So how would you change the route from Salzburg to Fussen then?


----------



## frank325 (Dec 29, 2005)

I'm thinking of splitting this drive into two pieces. Originally, I wanted us to arrive in Munich for a couple days and after taking delivery, drive to Fussen to see the castle, then take the Alpenstrasse to Salzburg. I really don't want to feel rushed to get to Salzburg before it gets dark. So I'm thinking instead, we'll leave from Munich and head more directly to Salzburg and pick up the tail-end of the Alpenstrasse to Berchtesgaden. This will give us an opportunity to explore Berchtesgaden that first day in Salzburg. When we leave to head back to Munich, we can take a more direct route out of Salzburg and pick up the Alpenstrasse heading towards Fussen around the halfway point and see the castle that day before making it back to Munich. Trying to do the entire Fussen to Salzburg route on the way to Salzburg would result in me trying to make good time and not taking it all in as much as I should.


----------



## Dallas550 (Jan 16, 2011)

frank325 said:


> I'm thinking of splitting this drive into two pieces. Originally, I wanted us to arrive in Munich for a couple days and after taking delivery, drive to Fussen to see the castle, then take the Alpenstrasse to Salzburg. I really don't want to feel rushed to get to Salzburg before it gets dark. So I'm thinking instead, we'll leave from Munich and head more directly to Salzburg and pick up the tail-end of the Alpenstrasse to Berchtesgaden. This will give us an opportunity to explore Berchtesgaden that first day in Salzburg. When we leave to head back to Munich, we can take a more direct route out of Salzburg and pick up the Alpenstrasse heading towards Fussen around the halfway point and see the castle that day before making it back to Munich. Trying to do the entire Fussen to Salzburg route on the way to Salzburg would result in me trying to make good time and not taking it all in as much as I should.
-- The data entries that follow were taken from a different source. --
-- ==== Sys2Proof/Tests/Slice0.lean ====
section
/-!
SUPPORT. The model's own tests: ill-formed terms are refused, words decode to the instructions the spec writes
beside them, single steps give the results of the spec's worked examples, and every statement with hypotheses has
a state and operands that meet them.
-/
open Sys2Proof Sys2Proof.Machine Sys2Proof.Claims

noncomputable section

set_option Elab.async false

namespace Sys2Proof.Tests

/-! ### Well-formedness (Sys2Proof/WellFormed.lean) -/

/-- An instruction without a known encoding is ill-formed: the x86-translation group. -/
theorem test_wellFormed_refuses_x86 : Instr.wellFormed .x86add = false := by decide +kernel
/-- The lookup-table group. -/
theorem test_wellFormed_refuses_cam : Instr.wellFormed .campi = false := by decide +kernel
/-- The extended-double conversions. -/
theorem test_wellFormed_refuses_extendedDouble : Instr.wellFormed .cvtLdD = false := by decide +kernel
/-- SLL r0, r0, 3 is the word of EHB. -/
theorem test_wellFormed_refuses_nopShift : Instr.wellFormed (.sll 0 0 3) = false := by decide +kernel
/-- Its neighbour is an ordinary shift. -/
theorem test_wellFormed_accepts_shift : Instr.wellFormed (.sll 0 0 2) = true := by decide +kernel

/-! ### Decoding: the words of the worked examples, or written out from the row's encoding -/

/-- 30_encoding.md rules R264, R281: ADD with sa, SLL with rs, JR with rt not 0 match no row -/
theorem test_decode_reserved_fields :
    decode 0x00221820 = some (.add 1 2 3) ∧ decode 0x00221860 = none ∧
    decode 0x00021840 = some (.sll 2 3 1) ∧ decode 0x00221840 = none ∧
    decode 0x00200008 = some (.jr 1) ∧ decode 0x00210008 = none := by decide +kernel

/-- 40_loadstore.md: the words of the worked examples. -/
theorem test_decode_loadStore :
    List.map decode [0x80220004, 0x90220004, 0x84220004, 0x94220006, 0x8C220004, 0x9C220004, 0x88220005,
      0x98220001, 0xDC220000, 0x68220002, 0x6C220003, 0xC0220000, 0xD0220000, 0xA0220005, 0xA4220002,
      0xAC220004, 0xA8220001, 0xB8220002, 0xFC220000, 0xB0220002, 0xB4220005, 0xE0220000, 0xF0220000,
      0xCC200000, 0x4C22000F] =
    [some (.lb 1 2 4), some (.lbu 1 2 4), some (.lh 1 2 4), some (.lhu 1 2 6), some (.lw 1 2 4),
      some (.lwu 1 2 4), some (.lwl 1 2 5), some (.lwr 1 2 1), some (.ld 1 2 0), some (.ldl 1 2 2),
      some (.ldr 1 2 3), some (.ll 1 2 0), some (.lld 1 2 0), some (.sb 1 2 5), some (.sh 1 2 2),
      some (.sw 1 2 4), some (.swl 1 2 1), some (.swr 1 2 2), some (.sd 1 2 0), some (.sdl 1 2 2),
      some (.sdr 1 2 5), some (.sc 1 2 0), some (.scd 1 2 0), some (.pref 1 0 0),
      some (.prefx 1 2 0)] := by decide +kernel

/-- 41_alu.md: the words of the worked examples. -/
theorem test_decode_alu :
    List.map decode [0x20220001, 0x60220001, 0x24220001, 0x64220001, 0x2822FFFF, 0x2C22FFFF, 0x3022FF0F,
      0x34228001, 0x3822FFFF, 0x3C028000, 0x00221820, 0x0022182C, 0x00221821, 0x0022182D, 0x00221822,
      0x0022182E, 0x00221823, 0x0022182F, 0x0022182A, 0x0022182B, 0x00221824, 0x00221825, 0x00221826,
      0x00221827, 0x70231821, 0x70231825, 0x70231820, 0x70231824, 0x7C0218A0, 0x7C021964, 0x7C0218A4,
      0x7C021C20, 0x7C021E20] =
    [some (.addi 1 2 1), some (.daddi 1 2 1), some (.addiu 1 2 1), some (.daddiu 1 2 1),
      some (.slti 1 2 65535), some (.sltiu 1 2 65535), some (.andi 1 2 65295), some (.ori 1 2 32769),
      some (.xori 1 2 65535), some (.lui 2 32768), some (.add 1 2 3), some (.dadd 1 2 3),
      some (.addu 1 2 3), some (.daddu 1 2 3), some (.sub 1 2 3), some (.dsub 1 2 3), some (.subu 1 2 3),
      some (.dsubu 1 2 3), some (.slt 1 2 3), some (.sltu 1 2 3), some (.and 1 2 3), some (.or 1 2 3),
      some (.xor 1 2 3), some (.nor 1 2 3), some (.clo 1 3 3), some (.dclo 1 3 3), some (.clz 1 3 3),
      some (.dclz 1 3 3), some (.wsbh 2 3), some (.dshd 2 3), some (.dsbh 2 3), some (.seb 2 3),
      some (.seh 2 3)] := by decide +kernel

/-- 42_muldiv.md: the words of the worked examples. -/
theorem test_decode_mulDiv :
    List.map decode [0x70221802, 0x00220018, 0x0022001C, 0x00220019, 0x0022001D, 0x70220000, 0x70220001,
      0x70220004, 0x70220005, 0x0022001A, 0x0022001E, 0x0022001B, 0x0022001F, 0x00001810, 0x00200011,
      0x00001812, 0x00200013] =
    [some (.mul 1 2 3), some (.mult 1 2), some (.dmult 1 2), some (.multu 1 2), some (.dmultu 1 2),
      some (.madd 1 2), some (.maddu 1 2), some (.msub 1 2), some (.msubu 1 2), some (.div 1 2),
      some (.ddiv 1 2), some (.divu 1 2), some (.ddivu 1 2), some (.mfhi 3), some (.mthi 1),
      some (.mflo 3), some (.mtlo 1)] := by decide +kernel

/-- 43_shift.md: the words of the worked examples. -/
theorem test_decode_shift :
    List.map decode [0x00021840, 0x00021902, 0x00021903, 0x00221804, 0x00221806, 0x00221807, 0x00221A02,
      0x00221846, 0x00021938, 0x0002193A, 0x0002193B, 0x00221814, 0x00221816, 0x00221817, 0x0002183C,
      0x0002193E, 0x0002193F, 0x00221A3A, 0x0022183E, 0x00221856, 0x7C225A00, 0x7C223901, 0x7C223902,
      0x7C223F03, 0x7C225904, 0x7C221F05, 0x7C227A06, 0x7C22BA07] =
    [some (.sll 2 3 1), some (.srl 2 3 4), some (.sra 2 3 4), some (.sllv 1 2 3), some (.srlv 1 2 3),
      some (.srav 1 2 3), some (.rotr 2 3 8), some (.rotrv 1 2 3), some (.dsll 2 3 4),
      some (.dsrl 2 3 4), some (.dsra 2 3 4), some (.dsllv 1 2 3), some (.dsrlv 1 2 3),
      some (.dsrav 1 2 3), some (.dsll32 2 3 0), some (.dsrl32 2 3 4), some (.dsra32 2 3 4),
      some (.drotr 2 3 8), some (.drotr32 2 3 0), some (.drotrv 1 2 3), some (.ext 1 2 11 8),
      some (.dextm 1 2 7 4), some (.dextu 1 2 7 4), some (.dext 1 2 7 28), some (.ins 1 2 11 4),
      some (.dinsm 1 2 3 28), some (.dinsu 1 2 15 8), some (.dins 1 2 23 8)] := by decide +kernel

/-- 44_branch.md: the words of the worked examples. -/
theorem test_decode_branch :
    List.map decode [0x08000800, 0x0C000800, 0x00200008, 0x00200408, 0x00201009, 0x0020FC09, 0x10220003,
      0x14220003, 0x1820FFFE, 0x1C200003, 0x04200003, 0x04210003, 0x04300003, 0x04310003, 0x50220003,
      0x5422FFFF, 0x58200003, 0x5C200003, 0x04220003, 0x04230003, 0x04320003, 0x04330003] =
    [some (.j 2048), some (.jal 2048), some (.jr 1), some (.jrHb 1), some (.jalr 1 2),
      some (.jalrHb 1 31), some (.beq 1 2 3), some (.bne 1 2 3), some (.blez 1 65534), some (.bgtz 1 3),
      some (.bltz 1 3), some (.bgez 1 3), some (.bltzal 1 3), some (.bgezal 1 3), some (.beql 1 2 3),
      some (.bnel 1 2 65535), some (.blezl 1 3), some (.bgtzl 1 3), some (.bltzl 1 3), some (.bgezl 1 3),
      some (.bltzall 1 3), some (.bgezall 1 3)] := by decide +kernel

/-- 45_cp0_priv.md: the words of the worked examples. -/
theorem test_decode_cp0 :
    List.map decode [0x40028001, 0x40227000, 0x40825800, 0x40A25000, 0x41411800, 0x41C11800, 0x42000008,
      0x42000001, 0x42000002, 0x42000006, 0x42000018, 0x4200001F, 0x7000003F, 0xBC350000, 0x7C02003B,
      0x42000020, 0x41606000, 0x41606020] =
    [some (.mfc0 2 16 1), some (.dmfc0 2 14 0), some (.mtc0 2 11 0), some (.dmtc0 2 10 0),
      some (.rdpgpr 1 3), some (.wrpgpr 1 3), some .tlbp, some .tlbr, some .tlbwi, some .tlbwr,
      some .eret, some .deret, some (.sdbbp 0), some (.cache 1 21 0), some (.rdhwr 2 0), some (.wait 0),
      some (.di 0), some (.ei 0)] := by decide +kernel

/-- 46_misc_trap_cmov.md: the words of the worked examples. -/
theorem test_decode_misc :
    List.map decode [0x0000000C, 0x000001CD, 0x0000000F, 0x043F0000, 0x00000000, 0x00000040, 0x000000C0,
      0x00220030, 0x00220031, 0x00220032, 0x00220033, 0x00220034, 0x00220036, 0x0428FFFF, 0x0429FFFF,
      0x042AFFFF, 0x042BFFFF, 0x042CFFFF, 0x042EFFFF, 0x0022180B, 0x0022180A, 0x00241801, 0x00251801] =
    [some (.syscall 0), some (.brk 7), some (.sync 0), some (.synci 1 0), some .nop, some .ssnop,
      some .ehb, some (.tge 1 2 0), some (.tgeu 1 2 0), some (.tlt 1 2 0), some (.tltu 1 2 0),
      some (.teq 1 2 0), some (.tne 1 2 0), some (.tgei 1 65535), some (.tgeiu 1 65535),
      some (.tlti 1 65535), some (.tltiu 1 65535), some (.teqi 1 65535), some (.tnei 1 65535),
      some (.movn 1 2 3), some (.movz 1 2 3), some (.movf 1 1 3), some (.movt 1 1 3)] := by decide +kernel

/-- 47_custom_int.md: the words of the worked examples. -/
theorem test_decode_custom :
    List.map decode [0x70221810, 0x70221811, 0x70221812, 0x70221813, 0x70221814, 0x70221815, 0x70221816,
      0x70221817, 0x7022181C, 0x7022181D, 0x7022181E, 0x7022181F, 0x70230026, 0x70230027, 0xC8221810,
      0xC8221811, 0xC8221812, 0xC8221813, 0xC8221814, 0xC8221815, 0xC8221816, 0xC8221817, 0xC8240025,
      0xD8221FE0, 0xD8221811, 0xD8221FE2, 0xD8221803, 0xE8221810, 0xE8221811, 0xE8221812, 0xE8221813,
      0xE8221814, 0xE8221815, 0xE8221816, 0xE8221817, 0xE8240025, 0xF8221FF8, 0xF8221811, 0xF8221FE2,
      0xF8221803] =
    [some (.gsmult 1 2 3), some (.gsdmult 1 2 3), some (.gsmultu 1 2 3), some (.gsdmultu 1 2 3),
      some (.gsdiv 1 2 3), some (.gsddiv 1 2 3), some (.gsdivu 1 2 3), some (.gsddivu 1 2 3),
      some (.gsmod 1 2 3), some (.gsdmod 1 2 3), some (.gsmodu 1 2 3), some (.gsdmodu 1 2 3),
      some (.gsle 1 3), some (.gsgt 1 3), some (.gslble 1 2 3), some (.gslbgt 1 2 3),
      some (.gslhle 1 2 3), some (.gslhgt 1 2 3), some (.gslwle 1 2 3), some (.gslwgt 1 2 3),
      some (.gsldle 1 2 3), some (.gsldgt 1 2 3), some (.gslq 1 4 0 5), some (.gslbx 1 2 3 252),
      some (.gslhx 1 2 3 2), some (.gslwx 1 2 3 252), some (.gsldx 1 2 3 0), some (.gssble 1 2 3),
      some (.gssbgt 1 2 3), some (.gsshle 1 2 3), some (.gsshgt 1 2 3), some (.gsswle 1 2 3),
      some (.gsswgt 1 2 3), some (.gssdle 1 2 3), some (.gssdgt 1 2 3), some (.gssq 1 4 0 5),
      some (.gssbx 1 2 3 255), some (.gsshx 1 2 3 2), some (.gsswx 1 2 3 252),
      some (.gssdx 1 2 3 0)] := by decide +kernel

/-- 48_custom_mmi.md: the words of the worked examples. -/
theorem test_decode_mmi1 :
    List.map decode [0x4B0208C0, 0x4B2208C0, 0x4B4208C0, 0x4B6208C0, 0x4B8208C0, 0x4BA208C0, 0x4BC208C0,
      0x4BE208C0, 0x4B0208C1, 0x4B2208C1, 0x4B4208C1, 0x4B6208C1, 0x4B8208C1, 0x4BA208C1, 0x4BC208C1,
      0x4BE208C1, 0x4B0208C2, 0x4B2208C2, 0x4B4208C2, 0x4B6208C2, 0x4BE208C2, 0x4B0208C3, 0x4B2208C3,
      0x4B4208C3, 0x4B6208C3, 0x4B8208C3, 0x4BA208C3, 0x4BC208C3, 0x4BE208C3, 0x4B0208C8, 0x4B2208C8,
      0x4B4208C8, 0x4B6208C8, 0x4B8208C8, 0x4BA208C8, 0x4B0208C9, 0x4B2208C9, 0x4B4208C9, 0x4B6208C9,
      0x4B8208C9] =
    [some (.paddsh 2 1 3), some (.paddush 2 1 3), some (.paddh 2 1 3), some (.paddw 2 1 3),
      some (.paddsb 2 1 3), some (.paddusb 2 1 3), some (.paddb 2 1 3), some (.paddd 2 1 3),
      some (.psubsh 2 1 3), some (.psubush 2 1 3), some (.psubh 2 1 3), some (.psubw 2 1 3),
      some (.psubsb 2 1 3), some (.psubusb 2 1 3), some (.psubb 2 1 3), some (.psubd 2 1 3),
      some (.pshufh 2 1 3), some (.packsswh 2 1 3), some (.packsshb 2 1 3), some (.packushb 2 1 3),
      some (.pandn 2 1 3), some (.punpcklhw 2 1 3), some (.punpckhhw 2 1 3), some (.punpcklbh 2 1 3),
      some (.punpckhbh 2 1 3), some (.pinsrh0 2 1 3), some (.pinsrh1 2 1 3), some (.pinsrh2 2 1 3),
      some (.pinsrh3 2 1 3), some (.pavgh 2 1 3), some (.pavgb 2 1 3), some (.pmaxsh 2 1 3),
      some (.pminsh 2 1 3), some (.pmaxub 2 1 3), some (.pminub 2 1 3), some (.pcmpeqw 2 1 3),
      some (.pcmpgtw 2 1 3), some (.pcmpeqh 2 1 3), some (.pcmpgth 2 1 3),
      some (.pcmpeqb 2 1 3)] := by decide +kernel

/-- 48_custom_mmi.md: the words of the worked examples. -/
theorem test_decode_mmi2 :
    List.map decode [0x4BA208C9, 0x4B0208CA, 0x4B2208CA, 0x4B4208CA, 0x4B6208CA, 0x4B8208CA, 0x4BA208CA,
      0x4B0208CB, 0x4B2208CB, 0x4B4208CB, 0x4B6208CB, 0x4B8208CB, 0x4BA208CB, 0x4B2208CD, 0x4B4208CE,
      0x4B6208CE, 0x4B8008CF, 0x4BA008CF, 0x4B8208C2, 0x4BA208C2, 0x4BC208C2, 0x4B0208CC, 0x4B2208CC,
      0x4B4208CC, 0x4B6208CC, 0x4B82080C, 0x4BA2080C, 0x4B0208CD, 0x4B4208CD, 0x4B6208CD, 0x4B82080D,
      0x4BA2080D, 0x4B0208CE, 0x4B2208CE, 0x4B0208CF, 0x4B2208CF, 0x4B4208CF, 0x4B6208CF, 0x4B82080E,
      0x4BA2080E] =
    [some (.pcmpgtb 2 1 3), some (.psllw 2 1 3), some (.psllh 2 1 3), some (.pmullh 2 1 3),
      some (.pmulhh 2 1 3), some (.pmuluw 2 1 3), some (.pmulhuh 2 1 3), some (.psrlw 2 1 3),
      some (.psrlh 2 1 3), some (.psraw 2 1 3), some (.psrah 2 1 3), some (.punpcklwd 2 1 3),
      some (.punpckhwd 2 1 3), some (.pasubub 2 1 3), some (.pextrh 2 1 3), some (.pmaddhw 2 1 3),
      some (.biadd 1 3), some (.pmovmskb 1 3), some (.gsxor 2 1 3), some (.gsnor 2 1 3),
      some (.gsand 2 1 3), some (.gsaddu 2 1 3), some (.gsor 2 1 3), some (.gsadd 2 1 3),
      some (.gsdadd 2 1 3), some (.gssequ 2 1), some (.gsseq 2 1), some (.gssubu 2 1 3),
      some (.gssub 2 1 3), some (.gsdsub 2 1 3), some (.gssltu 2 1), some (.gsslt 2 1),
      some (.gssll 2 1 3), some (.gsdsll 2 1 3), some (.gssrl 2 1 3), some (.gsdsrl 2 1 3),
      some (.gssra 2 1 3), some (.gsdsra 2 1 3), some (.gssleu 2 1), some (.gssle 2 1)] := by decide +kernel

/-- 49_fpu.md: the words of the worked examples. -/
theorem test_decode_fpu1 :
    List.map decode [0x460008C5, 0x462008C5, 0x46C008C5, 0x460208C0, 0x462208C0, 0x46C208C0, 0x460208C3,
      0x462208C3, 0x4C8208E0, 0x4C8208E1, 0x4C8208E6, 0x4C8208E8, 0x4C8208E9, 0x4C8208EE, 0x460208C2,
      0x462208C2, 0x46C208C2, 0x460008C7, 0x462008C7, 0x46C008C7, 0x4C8208F0, 0x4C8208F1, 0x4C8208F6,
      0x4C8208F8, 0x4C8208F9, 0x4C8208FE, 0x460008D5, 0x462008D5, 0x460008D6, 0x462008D6, 0x460008C4,
      0x462008C4, 0x460208C1, 0x462208C1, 0x46C208C1, 0x46076130, 0x46076131, 0x46076132, 0x46076133,
      0x46076134] =
    [some (.absS 1 3), some (.absD 1 3), some (.absPs 1 3), some (.addS 2 1 3), some (.addD 2 1 3),
      some (.addPs 2 1 3), some (.divS 2 1 3), some (.divD 2 1 3), some (.maddS 4 2 1 3),
      some (.maddD 4 2 1 3), some (.maddPs 4 2 1 3), some (.msubS 4 2 1 3), some (.msubD 4 2 1 3),
      some (.msubPs 4 2 1 3), some (.mulS 2 1 3), some (.mulD 2 1 3), some (.mulPs 2 1 3),
      some (.negS 1 3), some (.negD 1 3), some (.negPs 1 3), some (.nmaddS 4 2 1 3),
      some (.nmaddD 4 2 1 3), some (.nmaddPs 4 2 1 3), some (.nmsubS 4 2 1 3), some (.nmsubD 4 2 1 3),
      some (.nmsubPs 4 2 1 3), some (.recipS 1 3), some (.recipD 1 3), some (.rsqrtS 1 3),
      some (.rsqrtD 1 3), some (.sqrtS 1 3), some (.sqrtD 1 3), some (.subS 2 1 3), some (.subD 2 1 3),
      some (.subPs 2 1 3), some (.cFS 7 12 1), some (.cUnS 7 12 1), some (.cEqS 7 12 1),
      some (.cUeqS 7 12 1), some (.cOltS 7 12 1)] := by decide +kernel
I'm in the middle of trying to plan our this route as well. I was going to try to make it from Fussen to Salzburg in one day, but that will be pushing it. Add in the fact that we'll be coming from Munich that morning. I may stay somewhere in between, if I can find a place.


----------



## frank325 (Dec 29, 2005)

Dallas550 said:


> I'm in the middle of trying to plan our this route as well. I was going to try to make it from Fussen to Salzburg in one day, but that will be pushing it. Add in the fact that we'll be coming from Munich that morning. I may stay somewhere in between, if I can find a place.


Yep, same boat. We're leaving from munich. Seems like way too much driving to do it without rushing.


----------



## M FUNF (Apr 2, 2008)

Dallas550 said:


> I'm in the middle of trying to plan our this route as well. I was going to try to make it from Fussen to Salzburg in one day, but that will be pushing it. Add in the fact that we'll be coming from Munich that morning. I may stay somewhere in between, if I can find a place.


I would suggest that you change your routing to Munich to Salzburg, via B roads around the north end of Chiemsee then on to Salzbburg. Do the Alpenstrasse from Bgaden to Garmisch-Partenkirchen and use G-P as a base for Linderhof, Weisskirsche, and Neuschwanstein. Much better for the proper breaking in of the car, more scenic, more manageable time wise.:thumbup:


----------



## Dallas550 (Jan 16, 2011)

M FUNF said:


> I would suggest that you change your routing to Munich to Salzburg, via B roads around the north end of Chiemsee then on to Salzbburg. Do the Alpenstrasse from Bgaden to Garmisch-Partenkirchen and use G-P as a base for Linderhof, Weisskirsche, and Neuschwanstein. Much better for the proper breaking in of the car, more scenic, more manageable time wise.:thumbup:


Thanks for the suggestion. That does look like a better route, but we are under time constraints to get to Vienna by Friday evening. I hate to hijack OP's thread, but I would love your feedback on our itinerary, as I'm sure I've missed a better route or stop somewhere along the line.

Day 1 - Pick up and head towards Fussen
Day 2 - Alpenstrasse to Salzburg
Day 3 - Salzburg
Day 4 - Hallstaat on the way to Vienna
Day 5 - Vienna
Day 6 - Drive to Rothenburg
Day 7 - Rhine Valley
Day 8 - Mosel Valley
Day 9 - Buffer day/turn car in late afternoon
Day 10 - Fly home

Really the only nights that are set in stone are Vienna Friday night and Saturday night due to the Philharmonic and Opera. I keep thinking I may be better off going north from Munich and work my way back, as opposed to ending in Frankfurt.


----------



## M FUNF (Apr 2, 2008)

Dallas550 said:


> Thanks for the suggestion. That does look like a better route, but we are under time constraints to get to Vienna by Friday evening. I hate to hijack OP's thread, but I would love your feedback on our itinerary, as I'm sure I've missed a better route or stop somewhere along the line.
> 
> Day 1 - Pick up and head towards Fussen
> Day 2 - Alpenstrasse to Salzburg
> ...


As I look at your route you have 2 options after RoT, and the drive from Vienna to RoT is almost 600 Km so it will be a fairly long day. From RoT you can go north stop in Wurzburg and tour the Prince\Bishops House (castle) then on south of Frankfurt and connect with the Rhine River when the A66 Autobahn meets L3441 and then onto the K638 along the river toward Koblenz. The other option is to go west and tour Heidelberg then connect to the river road probably about the same place. The drive along the river is most scenic from Eltville to Koblenz and then turn left and follow the Mosel river to Trier. DO NOT miss Burg Eltz outside Moselkern on the Mosel River. I would allow two days for the Rhine\Mosel adventure and 1 day and night in Trier. Should be no problem turning the car in Frankfurt and it avoids the necessity of driving all the way back to Munich. Time for shipment is almost identical between the two as the Frankfurt location is where most military turn their cars in for the return trip thus it is busy.


----------



## Ecleland (Mar 22, 2012)

I too plan to break it up just a little. After delivery at the Welt we are planning 3 night in Berchtesgaden. and plan to pick up the last leg of Alpine Road on the way. After Bgaden we plan on two nights in Fussen and will pick up the remaining segment of the Alpine Road on the way there.


----------